▶ [Work task]
Where the listing below reaches the line containing "s.retireRd k.val (rdOf w) (match", start writing out lines exactly, and stop once the line containing "x with cont" has been written.

------------------------------------------------

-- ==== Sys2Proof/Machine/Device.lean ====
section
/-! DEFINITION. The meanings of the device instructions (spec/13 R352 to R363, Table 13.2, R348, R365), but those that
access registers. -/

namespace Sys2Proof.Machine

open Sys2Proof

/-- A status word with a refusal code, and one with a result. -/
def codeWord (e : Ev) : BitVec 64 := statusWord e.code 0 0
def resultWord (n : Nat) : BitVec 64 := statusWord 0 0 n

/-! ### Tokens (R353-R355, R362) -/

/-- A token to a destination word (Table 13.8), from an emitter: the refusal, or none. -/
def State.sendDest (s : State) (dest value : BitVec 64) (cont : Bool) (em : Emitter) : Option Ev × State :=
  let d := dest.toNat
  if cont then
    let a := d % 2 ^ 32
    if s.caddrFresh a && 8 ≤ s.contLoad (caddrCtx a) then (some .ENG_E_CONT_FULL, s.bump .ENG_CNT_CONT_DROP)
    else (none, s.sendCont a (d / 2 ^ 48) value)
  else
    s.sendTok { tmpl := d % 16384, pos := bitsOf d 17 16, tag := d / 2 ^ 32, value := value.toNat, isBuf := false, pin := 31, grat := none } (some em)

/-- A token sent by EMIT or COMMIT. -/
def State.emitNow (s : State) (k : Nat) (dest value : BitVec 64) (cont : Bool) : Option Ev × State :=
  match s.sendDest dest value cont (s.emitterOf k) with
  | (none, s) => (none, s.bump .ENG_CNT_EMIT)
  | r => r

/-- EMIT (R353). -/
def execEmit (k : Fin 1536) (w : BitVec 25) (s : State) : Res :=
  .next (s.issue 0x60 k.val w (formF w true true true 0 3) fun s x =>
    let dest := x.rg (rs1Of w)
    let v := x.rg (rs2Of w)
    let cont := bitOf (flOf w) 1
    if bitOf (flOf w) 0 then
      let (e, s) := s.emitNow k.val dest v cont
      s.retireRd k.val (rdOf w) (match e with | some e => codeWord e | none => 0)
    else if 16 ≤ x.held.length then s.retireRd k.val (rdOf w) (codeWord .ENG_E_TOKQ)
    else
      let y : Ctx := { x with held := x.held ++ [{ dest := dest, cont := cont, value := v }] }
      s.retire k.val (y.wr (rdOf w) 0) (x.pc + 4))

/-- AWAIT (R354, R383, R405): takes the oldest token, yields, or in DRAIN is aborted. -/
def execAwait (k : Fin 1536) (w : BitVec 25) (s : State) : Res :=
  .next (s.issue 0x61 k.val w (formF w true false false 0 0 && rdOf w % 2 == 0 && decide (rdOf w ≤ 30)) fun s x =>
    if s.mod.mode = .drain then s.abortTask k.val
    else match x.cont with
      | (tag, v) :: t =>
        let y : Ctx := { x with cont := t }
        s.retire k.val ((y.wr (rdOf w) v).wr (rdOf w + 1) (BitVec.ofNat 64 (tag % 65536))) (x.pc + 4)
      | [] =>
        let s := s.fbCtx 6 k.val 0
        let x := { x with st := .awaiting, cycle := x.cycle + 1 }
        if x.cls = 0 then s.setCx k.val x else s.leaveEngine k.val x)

------------------------------------------------

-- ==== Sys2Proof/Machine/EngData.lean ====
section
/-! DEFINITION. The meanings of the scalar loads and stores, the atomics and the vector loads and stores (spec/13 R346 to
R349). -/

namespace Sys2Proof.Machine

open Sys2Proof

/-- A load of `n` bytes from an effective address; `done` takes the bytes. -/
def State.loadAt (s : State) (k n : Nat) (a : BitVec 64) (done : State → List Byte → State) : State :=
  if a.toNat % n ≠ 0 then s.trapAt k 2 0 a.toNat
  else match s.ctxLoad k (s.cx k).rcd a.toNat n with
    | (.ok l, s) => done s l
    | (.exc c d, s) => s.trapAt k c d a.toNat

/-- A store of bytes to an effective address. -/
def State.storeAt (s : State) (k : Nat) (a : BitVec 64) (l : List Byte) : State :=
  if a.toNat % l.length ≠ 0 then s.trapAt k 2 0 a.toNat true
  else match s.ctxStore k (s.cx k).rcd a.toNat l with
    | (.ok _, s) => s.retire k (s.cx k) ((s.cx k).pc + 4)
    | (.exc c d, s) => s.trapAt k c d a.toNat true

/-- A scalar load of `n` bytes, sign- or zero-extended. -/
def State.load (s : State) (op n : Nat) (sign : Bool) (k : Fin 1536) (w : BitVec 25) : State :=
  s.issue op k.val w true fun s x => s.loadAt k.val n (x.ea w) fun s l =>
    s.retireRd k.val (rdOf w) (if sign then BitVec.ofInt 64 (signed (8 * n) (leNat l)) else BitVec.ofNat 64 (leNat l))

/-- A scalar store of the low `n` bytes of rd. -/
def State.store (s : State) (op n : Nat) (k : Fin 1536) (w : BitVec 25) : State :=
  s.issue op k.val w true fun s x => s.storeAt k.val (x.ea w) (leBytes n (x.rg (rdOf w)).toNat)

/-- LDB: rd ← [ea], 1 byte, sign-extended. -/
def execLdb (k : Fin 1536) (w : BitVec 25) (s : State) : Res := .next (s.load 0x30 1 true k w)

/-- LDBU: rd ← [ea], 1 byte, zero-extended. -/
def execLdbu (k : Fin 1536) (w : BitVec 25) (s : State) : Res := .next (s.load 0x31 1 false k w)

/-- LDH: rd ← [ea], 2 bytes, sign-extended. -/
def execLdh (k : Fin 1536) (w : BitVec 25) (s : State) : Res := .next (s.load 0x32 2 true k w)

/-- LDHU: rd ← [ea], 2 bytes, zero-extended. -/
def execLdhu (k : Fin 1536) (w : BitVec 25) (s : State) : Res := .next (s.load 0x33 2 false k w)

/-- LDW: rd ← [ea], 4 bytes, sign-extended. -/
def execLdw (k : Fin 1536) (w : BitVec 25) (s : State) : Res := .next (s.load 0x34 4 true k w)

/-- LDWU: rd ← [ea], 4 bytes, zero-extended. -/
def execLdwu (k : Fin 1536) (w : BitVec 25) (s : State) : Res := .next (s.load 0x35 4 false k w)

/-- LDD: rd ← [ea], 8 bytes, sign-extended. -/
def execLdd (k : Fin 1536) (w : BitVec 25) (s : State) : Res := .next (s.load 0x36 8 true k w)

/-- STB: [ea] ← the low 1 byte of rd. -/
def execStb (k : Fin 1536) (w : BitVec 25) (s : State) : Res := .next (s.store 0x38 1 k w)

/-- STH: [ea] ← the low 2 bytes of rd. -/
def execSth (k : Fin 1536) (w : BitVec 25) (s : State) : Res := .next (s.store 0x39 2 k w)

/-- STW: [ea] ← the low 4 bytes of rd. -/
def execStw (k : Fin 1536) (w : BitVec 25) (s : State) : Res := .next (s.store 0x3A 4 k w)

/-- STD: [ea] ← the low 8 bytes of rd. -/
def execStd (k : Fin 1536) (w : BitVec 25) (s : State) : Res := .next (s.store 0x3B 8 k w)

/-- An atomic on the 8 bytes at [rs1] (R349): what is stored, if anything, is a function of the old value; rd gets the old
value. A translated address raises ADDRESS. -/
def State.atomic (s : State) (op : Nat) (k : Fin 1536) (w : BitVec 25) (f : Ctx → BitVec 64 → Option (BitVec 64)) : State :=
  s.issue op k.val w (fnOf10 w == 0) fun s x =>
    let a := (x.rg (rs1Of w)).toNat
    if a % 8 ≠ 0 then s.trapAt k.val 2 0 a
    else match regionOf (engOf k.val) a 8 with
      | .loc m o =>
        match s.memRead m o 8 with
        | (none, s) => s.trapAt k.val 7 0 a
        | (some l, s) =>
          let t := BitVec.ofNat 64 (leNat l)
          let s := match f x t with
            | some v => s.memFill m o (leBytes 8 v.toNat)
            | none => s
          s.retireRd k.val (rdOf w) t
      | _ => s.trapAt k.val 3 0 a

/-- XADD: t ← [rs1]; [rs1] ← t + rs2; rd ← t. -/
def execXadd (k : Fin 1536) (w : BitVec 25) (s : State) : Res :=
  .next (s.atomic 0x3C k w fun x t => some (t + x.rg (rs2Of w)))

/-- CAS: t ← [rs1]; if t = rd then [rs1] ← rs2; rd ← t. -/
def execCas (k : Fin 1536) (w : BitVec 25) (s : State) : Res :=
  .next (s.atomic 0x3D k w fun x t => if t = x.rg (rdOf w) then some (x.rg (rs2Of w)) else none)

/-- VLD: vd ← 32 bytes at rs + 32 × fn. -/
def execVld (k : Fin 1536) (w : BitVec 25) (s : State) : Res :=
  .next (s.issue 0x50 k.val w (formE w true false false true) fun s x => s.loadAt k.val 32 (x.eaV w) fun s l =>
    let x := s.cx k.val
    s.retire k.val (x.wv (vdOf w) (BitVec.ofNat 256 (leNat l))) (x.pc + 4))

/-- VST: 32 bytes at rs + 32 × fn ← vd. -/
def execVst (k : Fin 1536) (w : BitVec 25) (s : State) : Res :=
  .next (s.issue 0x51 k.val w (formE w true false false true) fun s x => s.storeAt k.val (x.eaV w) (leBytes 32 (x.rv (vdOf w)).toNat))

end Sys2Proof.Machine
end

------------------------------------------------

▶ [Exercise response]
      s.retireRd k.val (rdOf w) (match e with | some e => codeWord e | none => 0)
    else if 16 ≤ x.held.length then s.retireRd k.val (rdOf w) (codeWord .ENG_E_TOKQ)
    else
      let y : Ctx := { x with held := x.held ++ [{ dest := dest, cont := cont, value := v }] }
      s.retire k.val (y.wr (rdOf w) 0) (x.pc + 4))

/-- AWAIT (R354, R383, R405): takes the oldest token, yields, or in DRAIN is aborted. -/
def execAwait (k : Fin 1536) (w : BitVec 25) (s : State) : Res :=
  .next (s.issue 0x61 k.val w (formF w true false false 0 0 && rdOf w % 2 == 0 && decide (rdOf w ≤ 30)) fun s x =>
    if s.mod.mode = .drain then s.abortTask k.val
    else match x.cont with
      | (tag, v) :: t =>
        let y : Ctx := { x with cont := t }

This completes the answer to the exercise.